THE TASK:
Retype the data that follows with no alterations, please.

----- INFORMATION SHOWN -----

-- ==== Sys2Proof/Machine/Flags.lean ====
section
/-! DEFINITION. Status words: every register of BAR 0 as host software reads it, the interrupt causes and the discovery
table (chapters 02, 06, 09, 10, 11, 12, 13). -/

namespace Sys2Proof.Machine

/-! ### Moonstone (Tables 2-9 to 2-12) -/

/-- SYNC: 0 standalone, 1 synchronised, 2 holdover, 3 not synchronised (Table 2-10). -/
def moonSync (m : Moon) : Nat :=
  if m.role = 0 ∨ m.contained then 0
  else if !m.trained || m.unsynced then 3
  else if m.role = 1 then 1
  else if 0 < m.misses then 2 else 1

def epochStatus (m : Moon) : Nat :=
  moonSync m + field 2 m.role + flag 4 m.trained + flag 5 m.sealActive + flag 8 m.rephased + flag 9 m.masterConflict +
    flag 10 m.epochBehind + flag 11 m.sealDone + flag 12 m.sealFailed + flag 13 m.breakSeen + field 16 m.breakPos.toNat

def epochInfo (m : Moon) : Nat := m.period + field 8 m.guard + field 16 m.position

def epochDelay (m : Moon) : Nat := (BitVec.ofInt 24 m.delay).toNat + field 24 m.misses

/-- EPOCH_NOW (Table 2-9). -/
def epochNow (s : State) : Nat := field 16 s.moon.epoch.toNat + (nowOffset s).toNat

/-! ### Cache (Tables 6-12 to 6-14) -/

def cacheCtl (c : CacheRegs) : Nat :=
  flag 0 c.en + flag 1 c.repl + flag 2 c.evmode + flag 3 c.pfa + flag 4 c.pfb + field 8 c.pfDepth.toNat +
    field 16 c.seed.toNat

/-- Lines of a tile that are not retired. -/
def liveLines (t : Tier) : Nat := 64 - t.retired.length

def lockedLines (t : Tier) : Nat := (t.lines.filter (fun e => e.2.locked)).length

def isDirtyLine (l : Line) : Bool :=
  match l.st with
  | .dirty => true
  | .writing => true
  | _ => false

def dirtyLines (t : Tier) : Nat := (t.lines.filter (fun e => isDirtyLine e.2)).length

def sumTiles (s : State) (f : Tile → Nat) : Nat :=
  ((List.range s.part.tiles).map (fun t => f (getTile s t))).foldl (· + ·) 0

def tileBits (s : State) (f : Tile → Bool) : Nat :=
  ((List.range s.part.tiles).map (fun t => flag t (f (getTile s t)))).foldl (· + ·) 0

def cacheStatusLo (s : State) : Nat :=
  flag 0 s.cache.en + flag 1 s.cache.staleRisk + flag 2 (tileBits s (fun t => !t.tier.evb.isEmpty) != 0) +
    flag 3 s.cache.retiredSeen + flag 4 s.cache.lowLines + flag 5 s.cache.ueSeen + flag 6 s.cache.writeIgnored +
    flag 7 (!s.maints.isEmpty) + field 8 (tileBits s (fun t => decide (liveLines t.tier < 56))) +
    field 16 (sumTiles s (fun t => dirtyLines t.tier))

def cacheStatusHi (s : State) : Nat :=
  sumTiles s (fun t => lockedLines t.tier) + field 16 (sumTiles s (fun t => liveLines t.tier))

def cacheTile (t : Tier) : Nat :=
  liveLines t + field 8 (lockedLines t) + field 16 (dirtyLines t) + field 24 t.evb.length + field 28 t.side.length

/-! ### Faults and ALIVE (Tables 12-6 to 12-11) -/

def faultStatus (j : Jade) : Nat :=
  flag 0 j.f1Seen + flag 1 (j.queue.any (fun e => e.2.st == 1 || e.2.st == 2)) + flag 2 j.f3Seen + flag 3 j.escalated +
    flag 4 j.queueFull + flag 5 j.ackErr + flag 6 j.hwdog + flag 7 j.prevF4 + flag 8 j.prevFreeze +
    field 16 j.queue.length

def faultPending (j : Jade) : Nat :=
  (j.queue.map (fun e => if e.2.st = 3 then 2 ^ (16 + e.1) else 2 ^ e.1)).foldl (· + ·) 0

/-- FAULT_ENTRY (Table 12-10). -/
def faultEntry (e : FaultEnt) : Nat :=
  e.code.toNat + field 16 e.source.toNat + field 32 e.ident + field 40 e.cls + flag 43 e.correlated + field 44 e.st +
    field 48 e.domKind + field 50 e.domId + field 56 e.repeats

def aliveCtl (s : State) : Nat :=
  flag 0 s.pins.alive + flag 1 s.jade.aliveRunning + flag 2 s.jade.hwdogEn + field 16 s.jade.hwdogMs

/-! ### Housekeeping (Table 13-11) -/

def hkStatus (h : Hk) : Nat :=
  flag 0 h.warn + flag 1 h.throttle + flag 2 h.rise + flag 3 h.channel + flag 4 h.prevShutdown + field 8 h.level +
    field 10 h.enforcing.toNat + field 16 h.prevCause

def hkThresh (h : Hk) : Nat := h.tWarn + field 8 h.tThrottle + field 16 h.tCritical + field 24 120

def hkThrottle (h : Hk) : Nat := h.graceMs + field 16 h.target

def hkTemp (x : HkSlice) : Nat :=
  (BitVec.ofInt 11 x.temp).toNat + field 12 x.diode + field 16 (min 255 x.rise) + field 24 x.good

def hkFaults (h : Hk) : Nat := h.volt.toNat + field 8 h.osc.toNat + field 16 h.sensor.toNat

def hkChanData (s : State) : Nat :=
  let x := getSlice s s.hk.selTile
  (Tab.getD x.readings s.hk.selChan 0).toNat + flag 24 (x.healthy.contains s.hk.selChan)

/-! ### Jet (Tables 12-12 to 12-14) -/

/-- The 32-byte image of a record (Table 12-12). -/
def jetImage (r : JetRec) : List Byte :=
  leBytes 6 r.epoch.toNat ++ leBytes 2 r.offset.toNat ++ leBytes 2 r.code.toNat ++ leBytes 2 r.source.toNat ++
    leBytes 1 (r.cls + flag 4 r.correlated + flag 5 r.escalated + flag 7 r.lap) ++
    (r.data ++ List.replicate 19 0).take 19

/-- The image of a slot: zero when empty. -/
def jetSlotImage (r : Option JetRec) : List Byte :=
  match r with
  | some r => jetImage r
  | none => List.replicate 32 0

/-- The record at pinned or circulating index `i`. -/
def jetAt (j : Jet) (area : Bool) (i : Nat) : Option JetRec := if area then Tab.get? j.circ i else j.pinned[i]?

def jetWrapped (j : Jet) : Bool := decide (jetCirc ≤ j.circ.length)

def jetState (j : Jet) : Nat :=
  j.pinned.length + field 16 j.next + flag 28 (jetWrapped j) + flag 29 j.recording

def jetCursor (j : Jet) : Nat := j.index + flag 12 j.area

/-! ### Functions, windows and rings (Tables 9-12, 9-15, 10-12, 10-13) -/

def sqOwner (s : State) (n : Nat) : Nat := Tab.getD s.pcie.sqOwner n 0
def cqOwner (s : State) (n : Nat) : Nat := Tab.getD s.pcie.cqOwner n 0
def winOwner (s : State) (w : Nat) : Nat := Tab.getD s.pcie.winOwner w 0

/-- The SQs, CQs and windows a VF holds, in ascending order of device number (R396). -/
def vfSqs (s : State) (fn : Nat) : List Nat := (s.pcie.sqOwner.filter (fun e => e.2 == fn)).map Prod.fst
def vfCqs (s : State) (fn : Nat) : List Nat := (s.pcie.cqOwner.filter (fun e => e.2 == fn)).map Prod.fst
def vfWins (s : State) (fn : Nat) : List Nat := (s.pcie.winOwner.filter (fun e => e.2 == fn)).map Prod.fst

/-- A function that exists: PF0, or VF 1 to NumVFs (R395). -/
def fnExists (s : State) (fn : Nat) : Bool := fn == 0 || decide (fn ≤ s.pcie.numVfs)

def winW1c (w : Window) : Bool := w.directWrite || w.dropped || w.commitErr || w.readRefused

-----

ANSWER TO THIS TASK:
-- ==== Sys2Proof/Machine/Flags.lean ====
section
/-! DEFINITION. Status words: every register of BAR 0 as host software reads it, the interrupt causes and the discovery
table (chapters 02, 06, 09, 10, 11, 12, 13). -/

namespace Sys2Proof.Machine

/-! ### Moonstone (Tables 2-9 to 2-12) -/

/-- SYNC: 0 standalone, 1 synchronised, 2 holdover, 3 not synchronised (Table 2-10). -/
def moonSync (m : Moon) : Nat :=
  if m.role = 0 ∨ m.contained then 0
  else if !m.trained || m.unsynced then 3
  else if m.role = 1 then 1
  else if 0 < m.misses then 2 else 1

def epochStatus (m : Moon) : Nat :=
  moonSync m + field 2 m.role + flag 4 m.trained + flag 5 m.sealActive + flag 8 m.rephased + flag 9 m.masterConflict +
    flag 10 m.epochBehind + flag 11 m.sealDone + flag 12 m.sealFailed + flag 13 m.breakSeen + field 16 m.breakPos.toNat

def epochInfo (m : Moon) : Nat := m.period + field 8 m.guard + field 16 m.position

def epochDelay (m : Moon) : Nat := (BitVec.ofInt 24 m.delay).toNat + field 24 m.misses

/-- EPOCH_NOW (Table 2-9). -/
def epochNow (s : State) : Nat := field 16 s.moon.epoch.toNat + (nowOffset s).toNat

/-! ### Cache (Tables 6-12 to 6-14) -/

def cacheCtl (c : CacheRegs) : Nat :=
  flag 0 c.en + flag 1 c.repl + flag 2 c.evmode + flag 3 c.pfa + flag 4 c.pfb + field 8 c.pfDepth.toNat +
    field 16 c.seed.toNat

/-- Lines of a tile that are not retired. -/
def liveLines (t : Tier) : Nat := 64 - t.retired.length

def lockedLines (t : Tier) : Nat := (t.lines.filter (fun e => e.2.locked)).length

def isDirtyLine (l : Line) : Bool :=
  match l.st with
  | .dirty => true
  | .writing => true
  | _ => false

def dirtyLines (t : Tier) : Nat := (t.lines.filter (fun e => isDirtyLine e.2)).length

def sumTiles (s : State) (f : Tile → Nat) : Nat :=
  ((List.range s.part.tiles).map (fun t => f (getTile s t))).foldl (· + ·) 0

def tileBits (s : State) (f : Tile → Bool) : Nat :=
  ((List.range s.part.tiles).map (fun t => flag t (f (getTile s t)))).foldl (· + ·) 0

def cacheStatusLo (s : State) : Nat :=
  flag 0 s.cache.en + flag 1 s.cache.staleRisk + flag 2 (tileBits s (fun t => !t.tier.evb.isEmpty) != 0) +
    flag 3 s.cache.retiredSeen + flag 4 s.cache.lowLines + flag 5 s.cache.ueSeen + flag 6 s.cache.writeIgnored +
    flag 7 (!s.maints.isEmpty) + field 8 (tileBits s (fun t => decide (liveLines t.tier < 56))) +
    field 16 (sumTiles s (fun t => dirtyLines t.tier))

def cacheStatusHi (s : State) : Nat :=
  sumTiles s (fun t => lockedLines t.tier) + field 16 (sumTiles s (fun t => liveLines t.tier))

def cacheTile (t : Tier) : Nat :=
  liveLines t + field 8 (lockedLines t) + field 16 (dirtyLines t) + field 24 t.evb.length + field 28 t.side.length

/-! ### Faults and ALIVE (Tables 12-6 to 12-11) -/

def faultStatus (j : Jade) : Nat :=
  flag 0 j.f1Seen + flag 1 (j.queue.any (fun e => e.2.st == 1 || e.2.st == 2)) + flag 2 j.f3Seen + flag 3 j.escalated +
    flag 4 j.queueFull + flag 5 j.ackErr + flag 6 j.hwdog + flag 7 j.prevF4 + flag 8 j.prevFreeze +
    field 16 j.queue.length

def faultPending (j : Jade) : Nat :=
  (j.queue.map (fun e => if e.2.st = 3 then 2 ^ (16 + e.1) else 2 ^ e.1)).foldl (· + ·) 0

/-- FAULT_ENTRY (Table 12-10). -/
def faultEntry (e : FaultEnt) : Nat :=
  e.code.toNat + field 16 e.source.toNat + field 32 e.ident + field 40 e.cls + flag 43 e.correlated + field 44 e.st +
    field 48 e.domKind + field 50 e.domId + field 56 e.repeats

def aliveCtl (s : State) : Nat :=
  flag 0 s.pins.alive + flag 1 s.jade.aliveRunning + flag 2 s.jade.hwdogEn + field 16 s.jade.hwdogMs

/-! ### Housekeeping (Table 13-11) -/

def hkStatus (h : Hk) : Nat :=
  flag 0 h.warn + flag 1 h.throttle + flag 2 h.rise + flag 3 h.channel + flag 4 h.prevShutdown + field 8 h.level +
    field 10 h.enforcing.toNat + field 16 h.prevCause

def hkThresh (h : Hk) : Nat := h.tWarn + field 8 h.tThrottle + field 16 h.tCritical + field 24 120

def hkThrottle (h : Hk) : Nat := h.graceMs + field 16 h.target

def hkTemp (x : HkSlice) : Nat :=
  (BitVec.ofInt 11 x.temp).toNat + field 12 x.diode + field 16 (min 255 x.rise) + field 24 x.good

def hkFaults (h : Hk) : Nat := h.volt.toNat + field 8 h.osc.toNat + field 16 h.sensor.toNat

def hkChanData (s : State) : Nat :=
  let x := getSlice s s.hk.selTile
  (Tab.getD x.readings s.hk.selChan 0).toNat + flag 24 (x.healthy.contains s.hk.selChan)

/-! ### Jet (Tables 12-12 to 12-14) -/

/-- The 32-byte image of a record (Table 12-12). -/
def jetImage (r : JetRec) : List Byte :=
  leBytes 6 r.epoch.toNat ++ leBytes 2 r.offset.toNat ++ leBytes 2 r.code.toNat ++ leBytes 2 r.source.toNat ++
    leBytes 1 (r.cls + flag 4 r.correlated + flag 5 r.escalated + flag 7 r.lap) ++
    (r.data ++ List.replicate 19 0).take 19

/-- The image of a slot: zero when empty. -/
def jetSlotImage (r : Option JetRec) : List Byte :=
  match r with
  | some r => jetImage r
  | none => List.replicate 32 0

/-- The record at pinned or circulating index `i`. -/
def jetAt (j : Jet) (area : Bool) (i : Nat) : Option JetRec := if area then Tab.get? j.circ i else j.pinned[i]?

def jetWrapped (j : Jet) : Bool := decide (jetCirc ≤ j.circ.length)

def jetState (j : Jet) : Nat :=
  j.pinned.length + field 16 j.next + flag 28 (jetWrapped j) + flag 29 j.recording

def jetCursor (j : Jet) : Nat := j.index + flag 12 j.area

/-! ### Functions, windows and rings (Tables 9-12, 9-15, 10-12, 10-13) -/

def sqOwner (s : State) (n : Nat) : Nat := Tab.getD s.pcie.sqOwner n 0
def cqOwner (s : State) (n : Nat) : Nat := Tab.getD s.pcie.cqOwner n 0
def winOwner (s : State) (w : Nat) : Nat := Tab.getD s.pcie.winOwner w 0

/-- The SQs, CQs and windows a VF holds, in ascending order of device number (R396). -/
def vfSqs (s : State) (fn : Nat) : List Nat := (s.pcie.sqOwner.filter (fun e => e.2 == fn)).map Prod.fst
def vfCqs (s : State) (fn : Nat) : List Nat := (s.pcie.cqOwner.filter (fun e => e.2 == fn)).map Prod.fst
def vfWins (s : State) (fn : Nat) : List Nat := (s.pcie.winOwner.filter (fun e => e.2 == fn)).map Prod.fst

/-- A function that exists: PF0, or VF 1 to NumVFs (R395). -/
def fnExists (s : State) (fn : Nat) : Bool := fn == 0 || decide (fn ≤ s.pcie.numVfs)

def winW1c (w : Window) : Bool := w.directWrite || w.dropped || w.commitErr || w.readRefused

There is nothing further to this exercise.